= Given information =
/-- R221, R239, R241, R244 to R247, R375 to R380, R389: what the dispatcher's events do. Model's choice: the save image
(log entry 25), the round-robin's start (78), the agenda (4). -/
def Obligations.DispatcherEvents : Prop :=
  (∀ (s : State) (q : Nat) (v : BitVec 64), q < 16 →
    Ends (.stWrite q v) s fun t =>
      (v.toNat < (s.dv.queue q).st → t = { s with dv := t.dv } ∧ t.dv.queues = s.dv.queues ∧
        t.dv.mg = { s.dv.mg with seqErrors := s.dv.mg.seqErrors + 1 }) ∧
      ((s.dv.queue q).st ≤ v.toNat → t.dv.queue q = { s.dv.queue q with
          st := v.toNat, en := (s.dv.queue q).en && decide (v.toNat ≤ (s.dv.queue q).dh + 2 ^ (s.dv.queue q).size.toNat) } ∧
        ∀ k, k < 16 → k ≠ q → t.dv.queue k = s.dv.queue k)) ∧
  (∀ (s : State) (q : Nat) (v : BitVec 64), q < 16 → (s.dv.queue q).hc ≤ v.toNat →
    Ends (.hcWrite q v) s fun t => t = { s with dv := { s.dv with queues := t.dv.queues } } ∧
      t.dv.queue q = { s.dv.queue q with hc := v.toNat }) ∧
  (∀ (s s1 s2 : State) (q : Nat) (b : List Byte), q < 16 → s.dv.mg.failed = false → s.dv.mg.power ≠ .low →
    let x := s.dv.queue q
    x.takes = true → s.infraRead q 2 (x.lring.toNat + 128 * (x.dh % 2 ^ x.size.toNat)) 128 = (.ok b, s1) →
    s1.rejects q (BitVec.ofNat 1024 (natOfBytes b)) = (0, s2) →
    exec (.launchRecordRead q) s = .next { s2 with
      dv := s2.dv.modQueue q fun x => { x with head := some (BitVec.ofNat 1024 (natOfBytes b)), raised := 0 } }) ∧
  (∀ (s s1 : State) (q : Nat) (c : Cause), q < 16 → s.dv.mg.failed = false → s.dv.mg.power ≠ .low →
    let x := s.dv.queue q
    x.takes = true → s.infraRead q 2 (x.lring.toNat + 128 * (x.dh % 2 ^ x.size.toNat)) 128 = (.error c, s1) →
    Ends (.launchRecordRead q) s fun t => (t.dv.queue q).en = false ∧ t.dv.faultQ = s1.dv.faultQ ++ [⟨s1.dv.mg.dispDie, 0, q, x.dh, c⟩] ∧
      t.dv.mg.events = s1.dv.mg.events ++ [.queueFault q]) ∧
  (∀ (s : State) (q v k base : Nat) (rc : BitVec 1024), s.dv.mg.failed = false → s.dv.mg.power ≠ .low →
    (s.dv.queue q).head = some rc →
    (s.dv.chosen = some (q, v) ∨ (s.dv.chosen = none ∧ s.choose = some q ∧ recNvar rc = 0 ∧ v = 0)) →
    s.dv.mg.spot s.planeFree (recT rc) (recCpc rc) (recOneDie rc) = some (k, base) →
    exec .launchPlace s = .next (s.placeAt q rc v k base)) ∧
  (∀ (s : State) (q : Nat) (rc : BitVec 1024), q < 16 → (s.dv.queue q).head = some rc → recAge rc ≠ 0 → recPrio rc ≠ 3 →
    s.eligible q = true →
    Ends (.agingTick q) s fun t => t = { s with dv := { s.dv with queues := t.dv.queues } } ∧
      t.dv.queue q = { s.dv.queue q with raised := (s.dv.queue q).raised + 1 }) ∧
  (∀ (s s1 : State) (c p : Nat) (l l1 : Launch), s.dv.mg.failed = false → s.box c ≠ none →
    let pl := s.plane c p
    s.launch? pl.lid = some l → l.preempt = true → l.status = 0 → pl.live = true → pl.savable = true →
    s.phaseBegun pl.lid = false →
    let co := s.core c
    let full := recClass l.rc = 1
    s.putParts l.q (l.imageAt pl.rank) (pl.image.imageParts c
      (co.bands.filter fun b => b.lid == pl.lid && co.bankOf (b.row / 128) == some p)
      (if full then co.wprop else Vector.replicate 2 none) (if full then co.w else Vector.replicate 2 none)) = (none, s1) → s1.launch? pl.lid = some l1 →
    (∃ t ∈ l1.tasks, t.rank ≠ pl.rank ∧ t.saved = false ∧ t.ended = false) → s1.box c ≠ none →
    Ends (.taskSave c p) s fun t => (t.plane c p).status = .empty ∧ t.dv.mem = s1.dv.mem ∧
      ∃ l2 i, t.launch? pl.lid = some l2 ∧ l2.images = l1.images ++ [i] ∧ i.rank = pl.rank ∧ i.pl = pl.image ∧
        ∀ t ∈ l2.tasks, t.rank = pl.rank → t.saved = true) ∧
  (∀ (s s1 : State) (lid header : Nat) (l : Launch) (i : TaskImg), s.dv.mg.failed = false → s.launch? lid = some l →
    l.saved = true → l.status = 0 → s.restorable l = true → s.readArea l = (.ok ([i], [], header), s1) → recClass l.rc ≠ 1 → i.pl.enter.isSome = true → s1.box (l.coreOf i.rank) ≠ none →
    Ends (.launchRestore lid) s fun t =>
      ∃ born, t.plane (l.coreOf i.rank) l.pset = i.pl.restored (s1.plane (l.coreOf i.rank) l.pset) born) ∧
  (∀ (s : State) (lid : Nat) (l : Launch), s.dv.mg.failed = false → s.launch? lid = some l →
    (∀ t ∈ l.tasks, t.ended = true) →
    let s0 := if l.limit = true then s.dropCmds lid else s
    s0.hasCmds lid = false → s0.hasStores lid = false → s0.hasUpdates lid = false → recDone l.rc = 0 → l.q < 16 →
    NoRecordDue { s.dv.queue l.q with done := (s.dv.queue l.q).done ++ [(l.seq, mkRecord l.seq (recTag l.rc) l.status l.err)] } →
    Ends (.launchComplete lid) s fun t => t.launch? lid = none ∧ t.pl = s.pl ∧
      t.dv.launches = s.dv.launches.filter (fun x => decide (x.lid ≠ lid)) ∧
      (t.dv.queue l.q).done = (s.dv.queue l.q).done ++ [(l.seq, mkRecord l.seq (recTag l.rc) l.status l.err)]) ∧
  (∀ (s : State) (q : Nat), q < 16 → s.dv.mg.failed = false → NoRecordDue { s.dv.queue q with heldRec := false } →
    Ends (.faultAck q) s fun t => t = { s with dv := { s.dv with queues := t.dv.queues } } ∧
      t.dv.queue q = { s.dv.queue q with heldRec := false }) ∧
  (∀ (s : State) (q : Nat) (rc : BitVec 1024), q < 16 → s.dv.mg.failed = false → (s.dv.queue q).head = some rc →
    (∃ a ∈ recDeps rc, s.depDone q a = false) → recDone rc = 0 →
    let x := s.dv.queue q
    let y := { x with dh := x.dh + 1, head := none, raised := 0, done := x.done ++
      [(x.dh, mkRecord x.dh (recTag rc) 3 (some (0, ⟨0x3F#8, 0#64⟩, 0#64)))] }
    NoRecordDue y → Ends (.dependenceWatchdog q) s fun t => t.dv.queue q = y ∧ t.pl = s.pl ∧ t.co = s.co) ∧
  (∀ (s : State) (lid : Nat) (l : Launch), s.dv.mg.failed = false → s.launch? lid = some l → l.status = 0 → l.saved = false →
    (∃ t ∈ l.tasks, t.ended = true ∨ t.saved = true ∨ (s.plane t.core t.plane).status ≠ .loaded ∨
        0 < (s.plane t.core t.plane).bcount) →
    (∃ t ∈ l.tasks, t.ended = false) →
    Ends (.runWatchdog lid) s fun t =>
      t.launch? lid = some { l with limit := true, status := 4, err := some (l.lowest, ⟨0x3F#8, 0#64⟩, 0#64) } ∧
      t.pl = (if s.pl.lid = lid ∧ s.pl.live = true then { s.pl with endReq := true } else s.pl) ∧ t.dv.mem = s.dv.mem) ∧
  (∀ s : State, OnDevice .dispatcherFailover s { s.dv with mg := { s.dv.mg with dispDie := 1 } }) ∧
  (∀ (s : State) (i : Nat) (a : Arr) (l : Launch), s.dv.arrQ[i]? = some a → s.storesSeen a.stores a.level = true →
    s.launch? a.owed.lid = some l →
    let o := a.owed
    let own := s.barOwner o.lid o.level
    let inst := s.barInst o.lid o.rank o.level
    let b := s.bar own o.level inst o.num
    (b.counts o.lid o.rank).d + 1 < 256 + b.phase →
    Ends (.arrivalDeliver i) s fun t => t.dv.arrQ = s.dv.arrQ.take i ++ s.dv.arrQ.drop (i + 1) ∧
      ((t.bar own o.level inst o.num).counts o.lid o.rank).d = (b.counts o.lid o.rank).d + 1 ∧
      ((t.bar own o.level inst o.num).counts o.lid o.rank).i = (b.counts o.lid o.rank).i ∧ t.dv.mem = s.dv.mem) ∧
  (∀ (s : State) (lid level inst : Nat), s.dv.mg.failed = false → level < 3 →
    let o := s.barOwner lid level
    let ms := s.members o.1 o.2 level inst
    let x := s.sstep o level inst
    (∃ m ∈ ms, m.2.2 = true) → (∀ m ∈ ms, m.2.2 = true → (m.1, m.2.1) ∈ x.marks) →
    s.phaseQuiet (ms.map fun m => (m.1, m.2.1)) level = true → (∀ l ∈ s.dv.dirty.toList, l = []) → s.dv.merged = [] →
    Ends (.communicationPhase lid level inst) s fun t =>
      (t.sstep o level inst).count = x.count + 1 ∧ (t.sstep o level inst).marks = [] ∧ t.dv.mem = s.dv.mem) ∧
  ∀ (s : State) (i : Nat) (r : JReq), s.dv.jcbQ[i]? = some r →
    (∀ e ∈ s.dv.jcbQ.take i, ¬(e.pa = r.pa ∧ e.lid = r.lid ∧ e.rank = r.rank)) → s.storesSeen r.stores 3 = true →
    let x := s.dv.portNat r.pa 64
    let b := jcbOf x
    Ends (.jcbApply i) s fun t => t.dv.jcbQ = s.dv.jcbQ.take i ++ s.dv.jcbQ.drop (i + 1) ∧
      (∀ n : Jcb, s.dv.far = [] →
        ((∃ inc slot, r.op = .add inc slot ∧ n = (b.add inc.toNat slot).evaluate) ∨
         ∃ slot close err, r.op = .done slot close err ∧ n = (b.finish slot close (err.map (·.toNat))).evaluate) →
        t.dv.mem = Memory.puts s.dv.mem r.pa (bytesOfNat 64 (n.put x))) ∧
      (∀ c p fid, r.op = .query c p fid → t.dv.mem = s.dv.mem ∧ ∀ f ∈ (t.plane c p).flight, f.id = fid → s.box c ≠ none →
        f.known = true ∧ f.val = BitVec.ofNat 2048 b.query) ∧
      ∀ blk c p fid, r.op = .queryRow blk c p fid → t.dv.mem = s.dv.mem ∧ ∀ f ∈ (t.plane c p).flight, f.id = fid →
        s.box c ≠ none → f.known = true ∧ f.val = BitVec.ofNat 2048 (jcbOf blk.toNat).query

= Problem statement =
Nothing should appear in the answer except the lines above from the line with "s.launch? pl.lid = some" through the line with "(co.bands.filter fun b", both included, written out exactly.

= Exercise result =
    s.launch? pl.lid = some l → l.preempt = true → l.status = 0 → pl.live = true → pl.savable = true →
    s.phaseBegun pl.lid = false →
    let co := s.core c
    let full := recClass l.rc = 1
    s.putParts l.q (l.imageAt pl.rank) (pl.image.imageParts c
      (co.bands.filter fun b => b.lid == pl.lid && co.bankOf (b.row / 128) == some p)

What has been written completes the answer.